*TASK INPUT*:
○ ○ ○ ○ ○

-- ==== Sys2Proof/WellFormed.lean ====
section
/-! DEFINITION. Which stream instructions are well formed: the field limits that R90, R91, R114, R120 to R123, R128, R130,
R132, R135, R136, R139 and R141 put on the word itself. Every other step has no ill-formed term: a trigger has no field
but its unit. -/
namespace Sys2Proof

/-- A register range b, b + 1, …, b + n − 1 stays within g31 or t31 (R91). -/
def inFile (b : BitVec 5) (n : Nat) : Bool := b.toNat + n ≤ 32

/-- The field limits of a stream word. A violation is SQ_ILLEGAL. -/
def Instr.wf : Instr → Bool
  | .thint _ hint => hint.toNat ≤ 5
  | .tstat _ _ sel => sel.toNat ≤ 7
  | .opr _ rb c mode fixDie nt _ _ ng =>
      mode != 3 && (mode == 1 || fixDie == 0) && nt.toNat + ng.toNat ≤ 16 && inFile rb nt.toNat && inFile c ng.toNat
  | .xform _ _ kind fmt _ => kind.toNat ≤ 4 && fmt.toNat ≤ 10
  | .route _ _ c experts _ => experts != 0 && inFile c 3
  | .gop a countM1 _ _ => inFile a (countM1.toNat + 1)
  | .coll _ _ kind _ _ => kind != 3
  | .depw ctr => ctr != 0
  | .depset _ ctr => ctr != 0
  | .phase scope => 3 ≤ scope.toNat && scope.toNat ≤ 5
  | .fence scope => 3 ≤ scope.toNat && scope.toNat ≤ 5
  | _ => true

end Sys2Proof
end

○ ○ ○ ○ ○

*WHAT YOU NEED TO DO*:
Look at the records above. Copy every line where the string "stream" occurs.

*TASK ANSWER*:
/-! DEFINITION. Which stream instructions are well formed: the field limits that R90, R91, R114, R120 to R123, R128, R130,
/-- The field limits of a stream word. A violation is SQ_ILLEGAL. -/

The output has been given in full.